_Problem details_
Word for word, restate the entries below from their first line through the line that contains "a number. -/".

Start of Extracted material

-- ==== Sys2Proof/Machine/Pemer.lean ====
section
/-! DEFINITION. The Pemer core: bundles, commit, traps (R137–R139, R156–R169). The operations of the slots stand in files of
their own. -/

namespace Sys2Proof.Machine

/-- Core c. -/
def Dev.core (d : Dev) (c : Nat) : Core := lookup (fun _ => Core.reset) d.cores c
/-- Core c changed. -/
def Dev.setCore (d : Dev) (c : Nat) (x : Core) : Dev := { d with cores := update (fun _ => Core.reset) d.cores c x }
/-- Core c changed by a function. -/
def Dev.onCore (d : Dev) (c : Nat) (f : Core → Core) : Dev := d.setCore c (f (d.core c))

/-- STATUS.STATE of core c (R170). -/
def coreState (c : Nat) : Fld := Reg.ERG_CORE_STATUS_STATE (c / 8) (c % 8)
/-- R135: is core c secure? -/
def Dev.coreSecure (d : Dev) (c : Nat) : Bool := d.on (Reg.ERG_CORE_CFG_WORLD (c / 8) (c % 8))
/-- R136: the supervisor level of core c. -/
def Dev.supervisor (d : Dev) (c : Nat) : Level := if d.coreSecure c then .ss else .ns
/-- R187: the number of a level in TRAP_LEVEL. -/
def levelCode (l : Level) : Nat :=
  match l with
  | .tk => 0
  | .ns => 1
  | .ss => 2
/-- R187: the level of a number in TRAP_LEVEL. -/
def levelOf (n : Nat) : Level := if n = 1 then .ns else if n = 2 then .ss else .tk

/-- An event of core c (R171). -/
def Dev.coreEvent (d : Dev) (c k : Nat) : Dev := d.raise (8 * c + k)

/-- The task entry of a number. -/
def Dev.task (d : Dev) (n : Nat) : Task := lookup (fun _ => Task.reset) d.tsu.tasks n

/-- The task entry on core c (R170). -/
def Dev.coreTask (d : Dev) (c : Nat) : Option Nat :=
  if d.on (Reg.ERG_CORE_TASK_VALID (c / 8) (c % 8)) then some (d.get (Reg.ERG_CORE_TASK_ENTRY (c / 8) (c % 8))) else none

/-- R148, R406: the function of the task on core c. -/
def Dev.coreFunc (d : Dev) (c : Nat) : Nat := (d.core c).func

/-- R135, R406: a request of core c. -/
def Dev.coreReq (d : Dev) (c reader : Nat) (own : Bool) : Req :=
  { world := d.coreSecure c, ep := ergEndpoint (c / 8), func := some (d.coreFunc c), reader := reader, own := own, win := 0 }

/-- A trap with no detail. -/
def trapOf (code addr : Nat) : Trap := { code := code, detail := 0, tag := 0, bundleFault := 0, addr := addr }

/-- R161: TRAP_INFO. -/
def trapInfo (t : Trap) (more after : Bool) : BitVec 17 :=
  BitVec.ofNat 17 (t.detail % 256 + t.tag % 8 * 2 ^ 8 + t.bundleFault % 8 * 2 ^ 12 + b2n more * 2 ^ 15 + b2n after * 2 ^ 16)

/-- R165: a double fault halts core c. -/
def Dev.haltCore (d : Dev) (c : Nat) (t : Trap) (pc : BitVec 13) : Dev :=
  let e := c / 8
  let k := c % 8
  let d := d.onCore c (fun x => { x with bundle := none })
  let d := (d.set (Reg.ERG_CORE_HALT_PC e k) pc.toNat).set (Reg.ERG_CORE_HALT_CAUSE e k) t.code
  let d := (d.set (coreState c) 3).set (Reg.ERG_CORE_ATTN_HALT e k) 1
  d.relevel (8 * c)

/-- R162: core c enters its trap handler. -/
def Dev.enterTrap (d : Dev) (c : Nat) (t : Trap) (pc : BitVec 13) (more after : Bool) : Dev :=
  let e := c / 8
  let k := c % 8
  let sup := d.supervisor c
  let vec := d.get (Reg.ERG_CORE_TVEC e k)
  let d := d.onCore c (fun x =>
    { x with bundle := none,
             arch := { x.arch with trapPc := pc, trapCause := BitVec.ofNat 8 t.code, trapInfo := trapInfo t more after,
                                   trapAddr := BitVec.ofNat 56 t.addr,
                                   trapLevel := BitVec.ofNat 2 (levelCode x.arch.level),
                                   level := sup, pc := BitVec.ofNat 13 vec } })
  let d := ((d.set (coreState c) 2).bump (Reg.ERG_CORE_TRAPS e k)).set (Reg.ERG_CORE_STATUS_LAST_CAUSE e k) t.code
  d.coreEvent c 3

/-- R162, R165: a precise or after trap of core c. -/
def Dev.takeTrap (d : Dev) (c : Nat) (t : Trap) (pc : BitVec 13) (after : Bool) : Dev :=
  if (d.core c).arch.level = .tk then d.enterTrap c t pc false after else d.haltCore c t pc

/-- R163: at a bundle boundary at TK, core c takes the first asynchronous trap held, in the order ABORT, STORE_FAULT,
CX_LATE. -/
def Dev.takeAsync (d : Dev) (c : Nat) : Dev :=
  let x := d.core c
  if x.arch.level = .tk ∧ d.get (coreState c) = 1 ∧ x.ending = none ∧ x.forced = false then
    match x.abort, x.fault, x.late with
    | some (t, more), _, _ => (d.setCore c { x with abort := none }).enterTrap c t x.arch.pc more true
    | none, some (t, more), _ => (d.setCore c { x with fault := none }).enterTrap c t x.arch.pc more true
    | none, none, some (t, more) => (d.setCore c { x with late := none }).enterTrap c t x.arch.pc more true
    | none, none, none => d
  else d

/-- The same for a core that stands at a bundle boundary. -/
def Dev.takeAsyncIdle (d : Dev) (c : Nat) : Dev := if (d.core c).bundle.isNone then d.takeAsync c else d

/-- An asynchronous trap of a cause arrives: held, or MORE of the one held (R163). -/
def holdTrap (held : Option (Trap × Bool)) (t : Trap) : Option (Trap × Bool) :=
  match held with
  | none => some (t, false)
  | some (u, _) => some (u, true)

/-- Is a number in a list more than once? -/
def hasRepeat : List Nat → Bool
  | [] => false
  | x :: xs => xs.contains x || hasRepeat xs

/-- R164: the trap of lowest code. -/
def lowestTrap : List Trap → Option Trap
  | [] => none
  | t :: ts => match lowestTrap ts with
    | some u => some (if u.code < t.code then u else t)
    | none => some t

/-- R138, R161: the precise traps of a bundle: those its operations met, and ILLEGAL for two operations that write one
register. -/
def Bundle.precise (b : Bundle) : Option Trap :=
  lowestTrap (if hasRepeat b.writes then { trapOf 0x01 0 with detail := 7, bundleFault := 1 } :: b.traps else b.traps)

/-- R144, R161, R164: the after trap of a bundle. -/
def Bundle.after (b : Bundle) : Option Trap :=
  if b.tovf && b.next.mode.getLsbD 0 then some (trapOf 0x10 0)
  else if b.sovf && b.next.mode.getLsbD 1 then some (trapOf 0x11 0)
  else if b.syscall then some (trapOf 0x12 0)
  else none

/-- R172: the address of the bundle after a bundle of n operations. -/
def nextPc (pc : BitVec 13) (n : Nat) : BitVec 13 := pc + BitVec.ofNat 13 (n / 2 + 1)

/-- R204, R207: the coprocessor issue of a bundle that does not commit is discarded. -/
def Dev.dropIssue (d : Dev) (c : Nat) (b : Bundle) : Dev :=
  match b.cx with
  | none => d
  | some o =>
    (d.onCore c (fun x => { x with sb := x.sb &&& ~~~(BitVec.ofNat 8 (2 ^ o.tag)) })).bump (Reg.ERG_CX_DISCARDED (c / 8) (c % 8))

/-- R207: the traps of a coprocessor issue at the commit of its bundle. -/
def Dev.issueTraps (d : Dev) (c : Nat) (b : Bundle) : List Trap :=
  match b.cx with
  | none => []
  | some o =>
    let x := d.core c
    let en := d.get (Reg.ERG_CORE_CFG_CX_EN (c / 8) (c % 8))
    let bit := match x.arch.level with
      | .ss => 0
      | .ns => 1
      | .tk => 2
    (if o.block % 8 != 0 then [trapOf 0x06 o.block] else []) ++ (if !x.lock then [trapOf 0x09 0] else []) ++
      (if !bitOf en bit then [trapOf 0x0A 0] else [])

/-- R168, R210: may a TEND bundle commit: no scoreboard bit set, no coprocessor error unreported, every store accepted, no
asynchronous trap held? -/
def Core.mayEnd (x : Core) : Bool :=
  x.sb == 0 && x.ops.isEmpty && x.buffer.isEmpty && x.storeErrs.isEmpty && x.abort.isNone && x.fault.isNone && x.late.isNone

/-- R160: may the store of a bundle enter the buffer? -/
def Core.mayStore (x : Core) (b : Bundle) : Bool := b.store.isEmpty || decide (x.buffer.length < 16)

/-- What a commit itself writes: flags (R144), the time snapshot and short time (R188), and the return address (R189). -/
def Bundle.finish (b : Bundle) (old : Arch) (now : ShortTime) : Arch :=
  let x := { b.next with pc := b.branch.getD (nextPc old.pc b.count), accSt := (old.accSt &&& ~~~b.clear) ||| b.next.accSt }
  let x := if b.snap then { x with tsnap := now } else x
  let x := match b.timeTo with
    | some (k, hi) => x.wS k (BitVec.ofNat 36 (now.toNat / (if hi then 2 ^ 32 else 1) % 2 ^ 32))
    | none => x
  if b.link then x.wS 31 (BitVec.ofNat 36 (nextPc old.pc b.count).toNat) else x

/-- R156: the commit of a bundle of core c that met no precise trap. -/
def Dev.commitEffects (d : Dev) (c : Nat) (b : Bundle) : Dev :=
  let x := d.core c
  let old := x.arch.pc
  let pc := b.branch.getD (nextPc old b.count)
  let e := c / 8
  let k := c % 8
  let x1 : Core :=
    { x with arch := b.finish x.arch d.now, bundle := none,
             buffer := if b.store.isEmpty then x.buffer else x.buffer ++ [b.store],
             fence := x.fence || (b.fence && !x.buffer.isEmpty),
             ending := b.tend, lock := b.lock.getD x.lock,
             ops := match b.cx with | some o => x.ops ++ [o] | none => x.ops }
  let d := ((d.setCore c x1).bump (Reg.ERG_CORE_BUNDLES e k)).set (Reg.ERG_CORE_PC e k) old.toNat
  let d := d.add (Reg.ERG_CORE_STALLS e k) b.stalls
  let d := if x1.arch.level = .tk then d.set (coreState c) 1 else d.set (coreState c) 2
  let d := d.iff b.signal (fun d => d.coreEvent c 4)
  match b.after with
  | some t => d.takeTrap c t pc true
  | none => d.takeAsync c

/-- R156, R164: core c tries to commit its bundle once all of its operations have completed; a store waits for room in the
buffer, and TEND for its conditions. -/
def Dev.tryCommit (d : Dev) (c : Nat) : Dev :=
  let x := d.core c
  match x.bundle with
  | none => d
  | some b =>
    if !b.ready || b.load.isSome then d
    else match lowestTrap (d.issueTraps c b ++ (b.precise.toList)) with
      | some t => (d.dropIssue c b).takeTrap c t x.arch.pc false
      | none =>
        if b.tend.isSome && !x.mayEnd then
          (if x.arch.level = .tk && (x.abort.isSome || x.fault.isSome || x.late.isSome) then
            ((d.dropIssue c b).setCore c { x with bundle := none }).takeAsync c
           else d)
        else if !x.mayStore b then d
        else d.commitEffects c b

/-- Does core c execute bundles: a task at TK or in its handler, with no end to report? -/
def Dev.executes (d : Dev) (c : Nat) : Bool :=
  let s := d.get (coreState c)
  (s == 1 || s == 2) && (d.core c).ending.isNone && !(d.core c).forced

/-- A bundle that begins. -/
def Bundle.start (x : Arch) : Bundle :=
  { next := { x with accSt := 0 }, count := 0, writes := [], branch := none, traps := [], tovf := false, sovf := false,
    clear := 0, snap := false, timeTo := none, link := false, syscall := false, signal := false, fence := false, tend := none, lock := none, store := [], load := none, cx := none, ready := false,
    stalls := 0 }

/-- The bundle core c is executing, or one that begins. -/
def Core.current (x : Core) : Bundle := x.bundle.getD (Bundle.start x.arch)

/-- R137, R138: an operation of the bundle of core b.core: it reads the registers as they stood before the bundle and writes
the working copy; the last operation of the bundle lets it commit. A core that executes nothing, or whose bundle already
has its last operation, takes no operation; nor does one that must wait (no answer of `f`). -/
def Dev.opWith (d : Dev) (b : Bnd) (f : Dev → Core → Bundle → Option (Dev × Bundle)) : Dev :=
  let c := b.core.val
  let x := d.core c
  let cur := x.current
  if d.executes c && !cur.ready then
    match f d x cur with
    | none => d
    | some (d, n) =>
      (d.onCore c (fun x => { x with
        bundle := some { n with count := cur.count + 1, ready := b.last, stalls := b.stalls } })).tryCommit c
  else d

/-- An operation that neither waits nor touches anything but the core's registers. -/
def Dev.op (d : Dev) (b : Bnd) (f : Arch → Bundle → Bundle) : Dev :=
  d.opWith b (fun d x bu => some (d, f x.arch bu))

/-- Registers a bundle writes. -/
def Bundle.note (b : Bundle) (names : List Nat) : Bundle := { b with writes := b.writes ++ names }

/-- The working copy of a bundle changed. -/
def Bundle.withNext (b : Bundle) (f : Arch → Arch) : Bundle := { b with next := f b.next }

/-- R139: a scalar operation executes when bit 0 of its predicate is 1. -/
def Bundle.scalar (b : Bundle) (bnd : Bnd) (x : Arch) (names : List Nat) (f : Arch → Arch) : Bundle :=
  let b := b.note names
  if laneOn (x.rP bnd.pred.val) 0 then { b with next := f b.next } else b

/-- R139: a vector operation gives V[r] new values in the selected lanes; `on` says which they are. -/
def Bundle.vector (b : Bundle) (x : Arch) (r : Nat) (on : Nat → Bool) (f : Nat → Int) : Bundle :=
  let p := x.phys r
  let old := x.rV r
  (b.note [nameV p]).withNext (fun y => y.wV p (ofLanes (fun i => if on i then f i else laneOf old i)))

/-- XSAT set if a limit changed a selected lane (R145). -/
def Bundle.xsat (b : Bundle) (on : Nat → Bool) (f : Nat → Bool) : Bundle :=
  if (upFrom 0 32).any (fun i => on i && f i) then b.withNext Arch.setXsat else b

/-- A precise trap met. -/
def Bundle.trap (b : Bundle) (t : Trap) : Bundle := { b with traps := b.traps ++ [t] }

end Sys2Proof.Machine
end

End of Extracted material

_Expected answer_
-- ==== Sys2Proof/Machine/Pemer.lean ====
section
/-! DEFINITION. The Pemer core: bundles, commit, traps (R137–R139, R156–R169). The operations of the slots stand in files of
their own. -/

namespace Sys2Proof.Machine

/-- Core c. -/
def Dev.core (d : Dev) (c : Nat) : Core := lookup (fun _ => Core.reset) d.cores c
/-- Core c changed. -/
def Dev.setCore (d : Dev) (c : Nat) (x : Core) : Dev := { d with cores := update (fun _ => Core.reset) d.cores c x }
/-- Core c changed by a function. -/
def Dev.onCore (d : Dev) (c : Nat) (f : Core → Core) : Dev := d.setCore c (f (d.core c))

/-- STATUS.STATE of core c (R170). -/
def coreState (c : Nat) : Fld := Reg.ERG_CORE_STATUS_STATE (c / 8) (c % 8)
/-- R135: is core c secure? -/
def Dev.coreSecure (d : Dev) (c : Nat) : Bool := d.on (Reg.ERG_CORE_CFG_WORLD (c / 8) (c % 8))
/-- R136: the supervisor level of core c. -/
def Dev.supervisor (d : Dev) (c : Nat) : Level := if d.coreSecure c then .ss else .ns
/-- R187: the number of a level in TRAP_LEVEL. -/
def levelCode (l : Level) : Nat :=
  match l with
  | .tk => 0
  | .ns => 1
  | .ss => 2
/-- R187: the level of a number in TRAP_LEVEL. -/
def levelOf (n : Nat) : Level := if n = 1 then .ns else if n = 2 then .ss else .tk

/-- An event of core c (R171). -/
def Dev.coreEvent (d : Dev) (c k : Nat) : Dev := d.raise (8 * c + k)

/-- The task entry of a number. -/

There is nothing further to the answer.